■ **WHAT THE EXERCISE ASKS**: From the data that follows, print exactly the lines starting at the one containing "t).accounts = s.accounts := rfl" and ending at the one containing "t).pontoons = s.pontoons := rfl"; include both of them and nothing more.

■ **ENTRIES SHOWN**:
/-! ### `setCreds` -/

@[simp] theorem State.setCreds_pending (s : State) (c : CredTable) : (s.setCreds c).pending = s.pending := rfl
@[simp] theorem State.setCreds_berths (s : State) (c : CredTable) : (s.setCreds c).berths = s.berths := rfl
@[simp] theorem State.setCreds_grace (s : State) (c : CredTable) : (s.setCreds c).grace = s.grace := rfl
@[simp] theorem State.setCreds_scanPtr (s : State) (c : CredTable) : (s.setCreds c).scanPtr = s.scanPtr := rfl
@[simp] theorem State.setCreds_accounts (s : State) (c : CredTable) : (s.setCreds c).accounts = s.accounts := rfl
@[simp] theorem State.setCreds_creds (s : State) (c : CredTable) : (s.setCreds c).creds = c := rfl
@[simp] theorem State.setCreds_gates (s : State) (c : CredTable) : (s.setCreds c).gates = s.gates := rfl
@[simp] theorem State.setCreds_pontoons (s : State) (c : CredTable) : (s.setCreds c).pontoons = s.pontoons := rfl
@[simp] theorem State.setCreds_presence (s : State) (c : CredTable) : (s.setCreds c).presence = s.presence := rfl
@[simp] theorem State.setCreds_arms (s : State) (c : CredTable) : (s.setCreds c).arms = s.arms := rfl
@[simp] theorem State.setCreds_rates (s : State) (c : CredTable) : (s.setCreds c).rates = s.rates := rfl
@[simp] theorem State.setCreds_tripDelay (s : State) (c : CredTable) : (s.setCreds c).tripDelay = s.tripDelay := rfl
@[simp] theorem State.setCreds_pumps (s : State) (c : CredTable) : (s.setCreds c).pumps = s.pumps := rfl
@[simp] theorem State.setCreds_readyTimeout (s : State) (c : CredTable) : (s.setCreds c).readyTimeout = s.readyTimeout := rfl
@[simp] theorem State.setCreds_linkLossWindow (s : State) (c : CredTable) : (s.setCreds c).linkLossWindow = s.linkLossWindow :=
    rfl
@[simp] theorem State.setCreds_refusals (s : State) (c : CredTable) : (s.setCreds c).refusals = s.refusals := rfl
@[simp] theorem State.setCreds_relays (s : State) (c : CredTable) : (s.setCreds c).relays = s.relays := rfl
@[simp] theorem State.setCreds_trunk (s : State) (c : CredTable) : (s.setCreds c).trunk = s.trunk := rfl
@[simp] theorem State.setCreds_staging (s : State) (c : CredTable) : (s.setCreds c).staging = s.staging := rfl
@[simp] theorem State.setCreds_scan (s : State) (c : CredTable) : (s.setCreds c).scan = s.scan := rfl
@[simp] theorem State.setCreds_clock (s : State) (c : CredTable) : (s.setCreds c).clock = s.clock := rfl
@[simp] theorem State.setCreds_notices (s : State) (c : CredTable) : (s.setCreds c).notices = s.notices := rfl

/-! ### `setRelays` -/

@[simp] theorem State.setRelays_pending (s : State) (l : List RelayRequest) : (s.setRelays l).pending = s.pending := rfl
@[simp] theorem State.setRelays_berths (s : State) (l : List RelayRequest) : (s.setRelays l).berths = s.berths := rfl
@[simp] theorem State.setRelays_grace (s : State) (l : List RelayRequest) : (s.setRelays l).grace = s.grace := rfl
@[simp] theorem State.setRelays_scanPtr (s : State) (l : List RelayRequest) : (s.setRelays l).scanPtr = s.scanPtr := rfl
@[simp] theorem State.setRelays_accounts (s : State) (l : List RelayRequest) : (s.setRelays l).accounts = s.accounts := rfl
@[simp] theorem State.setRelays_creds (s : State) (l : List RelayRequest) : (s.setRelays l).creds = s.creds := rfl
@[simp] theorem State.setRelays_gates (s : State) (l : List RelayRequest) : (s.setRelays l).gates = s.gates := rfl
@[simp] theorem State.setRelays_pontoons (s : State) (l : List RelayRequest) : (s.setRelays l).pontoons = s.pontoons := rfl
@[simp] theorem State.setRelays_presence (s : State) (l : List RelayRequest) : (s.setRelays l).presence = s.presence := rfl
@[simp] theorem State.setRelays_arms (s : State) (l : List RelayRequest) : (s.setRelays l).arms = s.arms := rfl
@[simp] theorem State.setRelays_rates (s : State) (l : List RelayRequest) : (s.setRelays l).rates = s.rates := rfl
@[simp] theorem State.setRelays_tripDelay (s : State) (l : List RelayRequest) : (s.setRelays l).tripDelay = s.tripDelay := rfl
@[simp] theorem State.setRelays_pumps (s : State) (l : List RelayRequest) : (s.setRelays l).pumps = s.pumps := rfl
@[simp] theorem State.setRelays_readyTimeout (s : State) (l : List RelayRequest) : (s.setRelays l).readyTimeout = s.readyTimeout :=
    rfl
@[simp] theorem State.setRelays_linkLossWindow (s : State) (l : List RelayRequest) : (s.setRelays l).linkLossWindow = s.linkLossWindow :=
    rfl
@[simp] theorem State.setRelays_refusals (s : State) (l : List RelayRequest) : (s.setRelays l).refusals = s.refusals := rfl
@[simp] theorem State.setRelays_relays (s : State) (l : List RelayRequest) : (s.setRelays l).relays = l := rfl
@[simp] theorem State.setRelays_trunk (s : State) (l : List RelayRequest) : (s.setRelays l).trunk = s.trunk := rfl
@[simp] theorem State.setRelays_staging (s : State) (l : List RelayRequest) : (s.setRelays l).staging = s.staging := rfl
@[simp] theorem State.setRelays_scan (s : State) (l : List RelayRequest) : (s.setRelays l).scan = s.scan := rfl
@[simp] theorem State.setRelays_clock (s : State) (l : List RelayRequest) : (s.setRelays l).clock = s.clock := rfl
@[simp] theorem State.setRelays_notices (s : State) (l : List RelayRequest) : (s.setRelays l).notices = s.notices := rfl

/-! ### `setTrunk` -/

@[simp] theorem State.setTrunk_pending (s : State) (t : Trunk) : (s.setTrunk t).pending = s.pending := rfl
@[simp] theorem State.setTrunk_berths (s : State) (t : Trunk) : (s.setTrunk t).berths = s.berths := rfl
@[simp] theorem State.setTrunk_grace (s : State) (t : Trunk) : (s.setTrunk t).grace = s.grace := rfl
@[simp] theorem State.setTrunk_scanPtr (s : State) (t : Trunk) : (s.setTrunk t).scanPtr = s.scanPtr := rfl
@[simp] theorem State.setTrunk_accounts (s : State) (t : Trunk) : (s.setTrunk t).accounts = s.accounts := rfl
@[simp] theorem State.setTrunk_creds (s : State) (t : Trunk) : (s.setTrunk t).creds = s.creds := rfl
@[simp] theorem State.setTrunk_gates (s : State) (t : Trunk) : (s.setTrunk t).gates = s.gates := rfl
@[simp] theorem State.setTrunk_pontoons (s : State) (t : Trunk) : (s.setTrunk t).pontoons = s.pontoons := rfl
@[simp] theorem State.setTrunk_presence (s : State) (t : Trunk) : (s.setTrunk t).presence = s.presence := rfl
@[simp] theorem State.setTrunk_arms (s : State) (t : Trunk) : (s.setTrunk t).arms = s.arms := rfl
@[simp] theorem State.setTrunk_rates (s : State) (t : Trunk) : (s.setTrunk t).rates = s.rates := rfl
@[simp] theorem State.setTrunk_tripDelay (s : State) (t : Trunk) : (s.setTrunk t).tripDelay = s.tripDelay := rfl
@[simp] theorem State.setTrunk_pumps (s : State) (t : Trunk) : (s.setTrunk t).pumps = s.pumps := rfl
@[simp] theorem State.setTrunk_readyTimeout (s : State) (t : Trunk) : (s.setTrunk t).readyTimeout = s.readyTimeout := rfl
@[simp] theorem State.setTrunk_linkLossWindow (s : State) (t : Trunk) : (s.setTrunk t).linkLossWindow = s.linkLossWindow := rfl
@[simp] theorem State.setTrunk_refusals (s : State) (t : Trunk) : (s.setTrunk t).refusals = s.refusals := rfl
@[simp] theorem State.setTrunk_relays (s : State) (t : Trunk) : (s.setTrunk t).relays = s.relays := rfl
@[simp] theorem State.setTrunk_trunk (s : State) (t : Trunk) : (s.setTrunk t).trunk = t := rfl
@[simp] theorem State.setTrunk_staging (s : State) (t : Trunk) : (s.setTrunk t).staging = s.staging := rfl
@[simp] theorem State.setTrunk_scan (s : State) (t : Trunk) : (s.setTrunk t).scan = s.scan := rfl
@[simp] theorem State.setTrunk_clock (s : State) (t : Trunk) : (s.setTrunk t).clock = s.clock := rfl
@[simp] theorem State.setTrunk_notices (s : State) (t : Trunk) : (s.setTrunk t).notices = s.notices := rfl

* * *

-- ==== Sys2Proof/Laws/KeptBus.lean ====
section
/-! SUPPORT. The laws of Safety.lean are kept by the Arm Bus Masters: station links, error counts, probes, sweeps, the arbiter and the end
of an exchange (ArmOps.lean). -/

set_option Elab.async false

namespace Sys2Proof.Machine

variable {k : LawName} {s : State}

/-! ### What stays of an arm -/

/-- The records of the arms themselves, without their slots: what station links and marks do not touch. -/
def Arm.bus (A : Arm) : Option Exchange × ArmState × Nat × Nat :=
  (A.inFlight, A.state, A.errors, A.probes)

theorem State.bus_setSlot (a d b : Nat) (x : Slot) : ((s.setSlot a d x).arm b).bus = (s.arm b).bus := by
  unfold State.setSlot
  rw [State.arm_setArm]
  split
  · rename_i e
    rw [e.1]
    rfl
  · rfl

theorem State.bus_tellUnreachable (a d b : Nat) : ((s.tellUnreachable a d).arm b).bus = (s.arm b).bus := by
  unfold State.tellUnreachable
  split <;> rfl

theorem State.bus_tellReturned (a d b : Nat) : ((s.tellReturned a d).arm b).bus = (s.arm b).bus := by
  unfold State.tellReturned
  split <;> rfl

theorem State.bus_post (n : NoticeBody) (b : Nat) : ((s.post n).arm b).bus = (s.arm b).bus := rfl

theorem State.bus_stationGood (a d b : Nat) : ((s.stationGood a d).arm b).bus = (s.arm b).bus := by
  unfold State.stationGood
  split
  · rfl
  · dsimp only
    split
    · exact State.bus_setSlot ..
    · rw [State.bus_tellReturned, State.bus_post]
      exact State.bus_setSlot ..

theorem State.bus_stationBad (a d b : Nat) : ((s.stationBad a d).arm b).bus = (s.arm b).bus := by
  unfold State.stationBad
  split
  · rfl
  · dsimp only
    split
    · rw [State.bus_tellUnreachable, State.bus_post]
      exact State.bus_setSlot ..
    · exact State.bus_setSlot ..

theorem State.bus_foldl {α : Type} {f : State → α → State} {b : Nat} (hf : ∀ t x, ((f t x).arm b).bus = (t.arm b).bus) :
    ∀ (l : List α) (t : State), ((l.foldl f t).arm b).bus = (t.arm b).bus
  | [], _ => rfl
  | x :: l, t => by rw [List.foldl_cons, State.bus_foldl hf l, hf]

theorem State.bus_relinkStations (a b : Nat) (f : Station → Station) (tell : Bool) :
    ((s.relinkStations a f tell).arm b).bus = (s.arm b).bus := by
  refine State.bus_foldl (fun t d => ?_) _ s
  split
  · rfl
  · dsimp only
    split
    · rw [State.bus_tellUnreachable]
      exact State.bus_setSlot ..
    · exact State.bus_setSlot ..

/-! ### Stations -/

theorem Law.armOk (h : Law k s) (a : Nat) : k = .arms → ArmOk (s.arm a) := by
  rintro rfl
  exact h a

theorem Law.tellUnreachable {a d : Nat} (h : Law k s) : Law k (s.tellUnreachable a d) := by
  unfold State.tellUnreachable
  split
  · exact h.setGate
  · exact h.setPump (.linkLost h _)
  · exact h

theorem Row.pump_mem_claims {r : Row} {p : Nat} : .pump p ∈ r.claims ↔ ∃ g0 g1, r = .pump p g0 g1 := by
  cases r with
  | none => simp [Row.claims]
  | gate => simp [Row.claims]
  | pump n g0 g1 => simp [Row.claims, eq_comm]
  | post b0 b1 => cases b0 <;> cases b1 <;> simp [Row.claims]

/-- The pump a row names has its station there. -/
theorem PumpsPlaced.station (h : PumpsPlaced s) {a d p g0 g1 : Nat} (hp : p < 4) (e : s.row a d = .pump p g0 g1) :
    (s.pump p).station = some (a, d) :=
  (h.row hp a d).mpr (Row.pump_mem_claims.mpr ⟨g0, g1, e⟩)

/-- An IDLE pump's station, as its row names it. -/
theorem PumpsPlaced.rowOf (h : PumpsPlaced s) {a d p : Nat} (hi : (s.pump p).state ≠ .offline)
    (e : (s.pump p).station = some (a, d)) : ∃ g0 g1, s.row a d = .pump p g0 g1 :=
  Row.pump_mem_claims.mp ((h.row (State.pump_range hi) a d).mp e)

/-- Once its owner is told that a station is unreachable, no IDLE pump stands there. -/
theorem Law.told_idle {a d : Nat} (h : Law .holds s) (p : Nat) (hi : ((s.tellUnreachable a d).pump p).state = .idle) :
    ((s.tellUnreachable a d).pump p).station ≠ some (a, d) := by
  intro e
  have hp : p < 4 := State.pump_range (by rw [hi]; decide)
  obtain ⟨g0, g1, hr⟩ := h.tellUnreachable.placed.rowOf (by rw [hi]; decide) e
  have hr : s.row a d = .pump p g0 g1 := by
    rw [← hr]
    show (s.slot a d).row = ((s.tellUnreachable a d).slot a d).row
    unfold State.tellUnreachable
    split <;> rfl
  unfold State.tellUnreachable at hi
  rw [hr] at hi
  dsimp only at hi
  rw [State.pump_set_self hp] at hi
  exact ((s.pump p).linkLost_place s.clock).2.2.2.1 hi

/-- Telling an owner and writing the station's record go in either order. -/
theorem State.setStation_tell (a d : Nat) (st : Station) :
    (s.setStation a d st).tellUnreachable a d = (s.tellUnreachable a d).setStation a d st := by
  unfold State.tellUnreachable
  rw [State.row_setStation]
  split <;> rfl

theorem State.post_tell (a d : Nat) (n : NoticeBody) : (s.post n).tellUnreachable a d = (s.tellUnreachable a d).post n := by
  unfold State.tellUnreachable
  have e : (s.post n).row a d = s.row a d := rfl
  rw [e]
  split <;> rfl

■ **SOLUTION TO THIS TASK**:
@[simp] theorem State.setTrunk_accounts (s : State) (t : Trunk) : (s.setTrunk t).accounts = s.accounts := rfl
@[simp] theorem State.setTrunk_creds (s : State) (t : Trunk) : (s.setTrunk t).creds = s.creds := rfl
@[simp] theorem State.setTrunk_gates (s : State) (t : Trunk) : (s.setTrunk t).gates = s.gates := rfl
@[simp] theorem State.setTrunk_pontoons (s : State) (t : Trunk) : (s.setTrunk t).pontoons = s.pontoons := rfl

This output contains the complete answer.